边缘的单一语言隐私保护 (Paralinguistic Privacy Protection at the Edge)

Voice user interfaces and digital assistants are rapidly entering our lives and becoming singular touch points spanning our devices. These always-on services capture and transmit our audio data to powerful cloud services for further processing and subsequent actions. Our voices and raw audio signals collected through these devices contain a host of sensitive paralinguistic information that is transmitted to service providers regardless of deliberate or false triggers. As our emotional patterns and sensitive attributes like our identity, gender, mental well-being, are easily inferred using deep acoustic models, we encounter a new generation of privacy risks by using these services. One approach to mitigate the risk of paralinguistic-based privacy breaches is to exploit a combination of cloud-based processing with privacy-preserving, on-device paralinguistic information learning and filtering before transmitting voice data. In this paper we introduce EDGY, a configurable, lightweight, disentangled representation learning framework that transforms and filters high-dimensional voice data to identify and contain sensitive attributes at the edge prior to offloading to the cloud. We evaluate EDGY's on-device performance and explore optimization techniques, including model quantization and knowledge distillation, to enable private, accurate and efficient representation learning on resource-constrained devices. Our results show that EDGY runs in tens of milliseconds with 0.2% relative improvement in ABX score or minimal performance penalties in learning linguistic representations from raw voice signals, using a CPU and a single-core ARM processor without specialized hardware.

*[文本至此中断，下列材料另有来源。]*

-- ==== Sys2Proof/Laws/Memory.lean ====
section
/-! SUPPORT. The frame store: read after write, the canonical form, and what a whole-bank write does. -/

namespace Sys2Proof.Machine

/-! ### One location -/

@[simp] theorem Memory.read_nil (a : Nat) : Memory.read [] a = none := rfl

/-- Reading the location just written gives the value written. -/
@[simp] theorem Memory.read_write_self (m : Memory) (a : Nat) (v : SlotValue) :
    Memory.read (Memory.write m a v) a = some v := by
  induction m with
  | nil => simp [Memory.write, Memory.read]
  | cons e rest ih =>
    simp only [Memory.write]
    split
    · simp [Memory.read]
    · split
      · simp [Memory.read]
      · simp [Memory.read, *]

/-- A write leaves every other location alone. -/
theorem Memory.read_write_of_ne (m : Memory) {a b : Nat} (v : SlotValue) (h : b ≠ a) :
    Memory.read (Memory.write m a v) b = Memory.read m b := by
  induction m with
  | nil => simp [Memory.write, Memory.read, h]
  | cons e rest ih =>
    simp only [Memory.write]
    split
    · simp [Memory.read, h]
    · split
      · subst_vars; simp [Memory.read, h]
      · simp [Memory.read, ih]

/-! ### The canonical form -/

theorem Memory.risesFrom_mono {m : Memory} {lo lo' : Nat} (h : Memory.risesFrom m lo = true) (hl : lo' ≤ lo) :
    Memory.risesFrom m lo' = true := by
  cases m with
  | nil => rfl
  | cons e rest =>
    simp only [Memory.risesFrom, Bool.and_eq_true, decide_eq_true_eq] at h ⊢
    exact ⟨Nat.le_trans hl h.1, h.2⟩

/-- A write keeps the addresses strictly rising. -/
theorem Memory.risesFrom_write {m : Memory} {lo a : Nat} (v : SlotValue) (h : Memory.risesFrom m lo = true)
    (ha : lo ≤ a) : Memory.risesFrom (Memory.write m a v) lo = true := by
  induction m generalizing lo with
  | nil => simp [Memory.write, Memory.risesFrom, ha]
  | cons e rest ih =>
    simp only [Memory.risesFrom, Bool.and_eq_true, decide_eq_true_eq] at h
    simp only [Memory.write]
    split
    · simp only [Memory.risesFrom, Bool.and_eq_true, decide_eq_true_eq]
      exact ⟨ha, by omega, h.2⟩
    · split
      · subst_vars
        simp only [Memory.risesFrom, Bool.and_eq_true, decide_eq_true_eq]
        exact h
      · simp only [Memory.risesFrom, Bool.and_eq_true, decide_eq_true_eq]
        exact ⟨h.1, ih h.2 (by omega)⟩

theorem Memory.all_write {m : Memory} {p : Nat × SlotValue → Bool} {a : Nat} {v : SlotValue} (h : m.all p = true)
    (ha : p (a, v) = true) : (Memory.write m a v).all p = true := by
  induction m with
  | nil => simp [Memory.write, ha]
  | cons e rest ih =>
    simp only [List.all_cons, Bool.and_eq_true] at h
    simp only [Memory.write]
    split
    · simp [ha, h.1, h.2]
    · split
      · simp [ha, h.2]
      · simp [h.1, ih h.2]

/-- A write inside the address space keeps the canonical form. -/
theorem Memory.wf_write {m : Memory} {a : Nat} (v : SlotValue) (h : Memory.wf m = true) (ha : a < 120) :
    Memory.wf (Memory.write m a v) = true := by
  simp only [Memory.wf, Bool.and_eq_true] at h ⊢
  exact ⟨Memory.risesFrom_write v h.1 (Nat.zero_le a), Memory.all_write h.2 (by simpa using ha)⟩

theorem Memory.read_eq_none_of_risesFrom {m : Memory} {lo a : Nat} (h : Memory.risesFrom m lo = true) (ha : a < lo) :
    Memory.read m a = none := by
  induction m generalizing lo with
  | nil => rfl
  | cons e rest ih =>
    simp only [Memory.risesFrom, Bool.and_eq_true, decide_eq_true_eq] at h
    simp only [Memory.read]
    rw [if_neg (by omega)]
    exact ih h.2 (by omega)

theorem Memory.eq_of_read_eq_of_rises {m n : Memory} {lo : Nat} (hm : Memory.risesFrom m lo = true)
    (hn : Memory.risesFrom n lo = true) (h : ∀ a, Memory.read m a = Memory.read n a) : m = n := by
  induction m generalizing n lo with
  | nil =>
    cases n with
    | nil => rfl
    | cons e rest => have := h e.1; simp [Memory.read] at this
  | cons e rest ih =>
    cases n with
    | nil => have := h e.1; simp [Memory.read] at this
    | cons f rest' =>
      obtain ⟨k, v⟩ := e
      obtain ⟨l, w⟩ := f
      simp only [Memory.risesFrom, Bool.and_eq_true, decide_eq_true_eq] at hm hn
      have hk := h k
      have hl := h l
      have nk : ∀ {x}, x < k + 1 → Memory.read rest x = none := Memory.read_eq_none_of_risesFrom hm.2
      have nl : ∀ {x}, x < l + 1 → Memory.read rest' x = none := Memory.read_eq_none_of_risesFrom hn.2
      simp only [Memory.read] at hk hl
      have hkl : k = l := by
        rcases Nat.lt_trichotomy k l with hlt | heq | hgt
        · rw [if_neg (show ¬ k = l by omega), nl (by omega)] at hk; simp at hk
        · exact heq
        · rw [if_neg (show ¬ l = k by omega), nk (by omega)] at hl; simp at hl
      subst hkl
      have hvw : v = w := by simpa using hk
      subst hvw
      have hr : ∀ a, Memory.read rest a = Memory.read rest' a := by
        intro a
        by_cases hak : a = k
        · subst hak; rw [nk (by omega), nl (by omega)]
        · have := h a; simpa [Memory.read, hak] using this
      rw [ih hm.2 hn.2 hr]

/-- Memories that read the same are the same data. -/
theorem Memory.eq_of_read_eq {m n : Memory} (hm : Memory.wf m = true) (hn : Memory.wf n = true)
    (h : ∀ a, Memory.read m a = Memory.read n a) : m = n := by
  simp only [Memory.wf, Bool.and_eq_true] at hm hn
  exact Memory.eq_of_read_eq_of_rises hm.1 hn.1 h

/-- The frame store after reset has the canonical form (10_state R46). -/
theorem wf_reset : Memory.wf State.reset.fb = true := rfl

/-! ### Slots and banks -/

/-- Two slots have one address only if they are one slot (20_memory R60). -/
theorem slotAddress_inj {b c : Bank} {i j : SlotIndex} (h : slotAddress b i = slotAddress c j) : b = c ∧ i = j := by
  simp only [slotAddress] at h
  constructor <;> ext <;> omega

/-- Every slot is one of the 120 locations (20_memory R60). -/
theorem slotAddress_lt (b : Bank) (i : SlotIndex) : slotAddress b i < 120 := by simp only [slotAddress]; omega

@[simp] theorem slotWrite_self (m : Memory) (b : Bank) (i : SlotIndex) (v : SlotValue) :
    Memory.read (slotWrite m b i v) (slotAddress b i) = some v := Memory.read_write_self ..

theorem slotWrite_of_ne (m : Memory) {b : Bank} {i : SlotIndex} (v : SlotValue) {a : Nat} (h : a ≠ slotAddress b i) :
    Memory.read (slotWrite m b i v) a = Memory.read m a := Memory.read_write_of_ne m v h

theorem wf_slotWrite {m : Memory} (b : Bank) (i : SlotIndex) (v : SlotValue) (h : Memory.wf m = true) :
    Memory.wf (slotWrite m b i v) = true := Memory.wf_write v h (slotAddress_lt b i)

theorem wf_writeSlots {m : Memory} (b : Bank) (f : Frame) (n : Nat) (h : Memory.wf m = true) :
    Memory.wf (writeSlots m b f n) = true := by
  induction n with
  | zero => exact h
  | succ n ih => exact wf_slotWrite b _ _ ih

/-- Writing a bank keeps the canonical form. -/
theorem wf_writeBank {m : Memory} (b : Bank) (f : Frame) (h : Memory.wf m = true) :
    Memory.wf (writeBank m b f) = true := wf_writeSlots b f 60 h

theorem read_writeSlots_of_lt (m : Memory) (b : Bank) (f : Frame) {n : Nat} (hn : n ≤ 60) (i : SlotIndex)
    (hi : i.val < n) : Memory.read (writeSlots m b f n) (slotAddress b i) = some (f i) := by
  induction n with
  | zero => omega
  | succ n ih =>
    have hval : (Fin.ofNat 60 n).val = n := by simp [Fin.ofNat]; omega
    by_cases h : i.val = n
    · have hi' : Fin.ofNat 60 n = i := Fin.ext (by omega)
      simp only [writeSlots, hi', slotWrite_self]
    · have hne : slotAddress b i ≠ slotAddress b (Fin.ofNat 60 n) := fun he => by
        have := (slotAddress_inj he).2
        subst this
        omega
      rw [writeSlots, slotWrite_of_ne _ _ hne]
      exact ih (by omega) (by omega)

theorem read_writeSlots_of_ne (m : Memory) (b : Bank) (f : Frame) (n : Nat) {a : Nat}
    (h : ∀ i : SlotIndex, a ≠ slotAddress b i) : Memory.read (writeSlots m b f n) a = Memory.read m a := by
  induction n with
  | zero => rfl
  | succ n ih => rw [writeSlots, slotWrite_of_ne _ _ (h _), ih]

/-- After a bank is written, each of its slots reads as the frame (42_frame_encoder R160 line 4). -/
@[simp] theorem read_writeBank_self (m : Memory) (b : Bank) (f : Frame) (i : SlotIndex) :
    Memory.read (writeBank m b f) (slotAddress b i) = some (f i) :=
  read_writeSlots_of_lt m b f (Nat.le_refl 60) i i.isLt

/-- Writing a bank leaves the other bank alone (20_memory R65). -/
theorem read_writeBank_other (m : Memory) {b c : Bank} (f : Frame) (i : SlotIndex) (h : c ≠ b) :
    Memory.read (writeBank m b f) (slotAddress c i) = Memory.read m (slotAddress c i) :=
  read_writeSlots_of_ne m b f 60 fun _ he => h (slotAddress_inj he).1

/-- The other bank is another bank. -/
theorem backBank_ne (b : Bank) : 1 - b ≠ b := by revert b; decide

@[simp] theorem backBank_backBank (b : Bank) : 1 - (1 - b) = b := by revert b; decide

/-! ### The slots of a state -/

/-- The slots of a state depend on its frame store only. -/
theorem slot?_of_fb_eq {s t : State} (h : t.fb = s.fb) (b : Bank) (i : SlotIndex) : t.slot? b i = s.slot? b i := by
  simp only [State.slot?, h]

/-- What a slot reads as depends on the frame store and the number of resets only. -/
theorem slotRead_of_fb_eq {s t : State} (h : t.fb = s.fb) (he : t.epoch = s.epoch) (b : Bank) (i : SlotIndex) :
    t.slotRead b i = s.slotRead b i := by
  simp only [State.slotRead, slot?_of_fb_eq h, he]

/-- A slot that holds a value reads as it. -/
theorem slotRead_of_slot? {s : State} {b : Bank} {i : SlotIndex} {v : SlotValue} (h : s.slot? b i = some v) :
    s.slotRead b i = v := by
  simp only [State.slotRead, h, Option.getD_some]

/-- After a publish the back bank of before holds the frame. -/
@[simp] theorem publish_slot?_back (f : Frame) (s : State) (i : SlotIndex) :
    (publish f s).slot? (1 - s.fsel) i = some (f i) := by
  simp only [State.slot?, publish_fb, read_writeBank_self]

/-- A publish leaves the front bank of before alone. -/
theorem publish_slot?_front (f : Frame) (s : State) (i : SlotIndex) :
    (publish f s).slot? s.fsel i = s.slot? s.fsel i := by
  simp only [State.slot?, publish_fb]
  exact read_writeBank_other _ f i fun h => backBank_ne s.fsel h.symm

end Sys2Proof.Machine
end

翻译：语音用户界面和数字助手正在迅速进入我们的生活,成为我们设备上的独特触摸点。这些总是服务捕获我们的音频数据,并将我们的音频数据传送给强大的云服务,以便进一步处理和随后采取行动。通过这些设备收集的我们的声音和原始音频信号包含一系列敏感的语言语言信息,这些信息被传递给服务提供者,而不论有意或虚假触发因素如何。由于我们的情感模式和敏感属性,例如我们的身份、性别、心理健康等,很容易使用深声学模型推断出来,我们通过使用这些服务而遇到新一代的隐私风险。减少基于语言的隐私侵犯风险的一个办法是利用基于云的处理与保护隐私、在传输语音数据前进行基于语言的理论信息学习和过滤的混合。在本文件中,我们引入了一个可配置、轻巧、不相交、不相交、不相交的代言语学习框架,以识别和包含在向云中倾斜音前边缘的敏感属性。我们评价EDGY的脱义性工作表现和探索不精度技术,包括在传输前的Credicial-ral Streal化和Sqal Produal Stabial Proport Procial Stabial Produ Produ 上,使我们企业的自我演化的自我演化和排序学习结果的自我演化。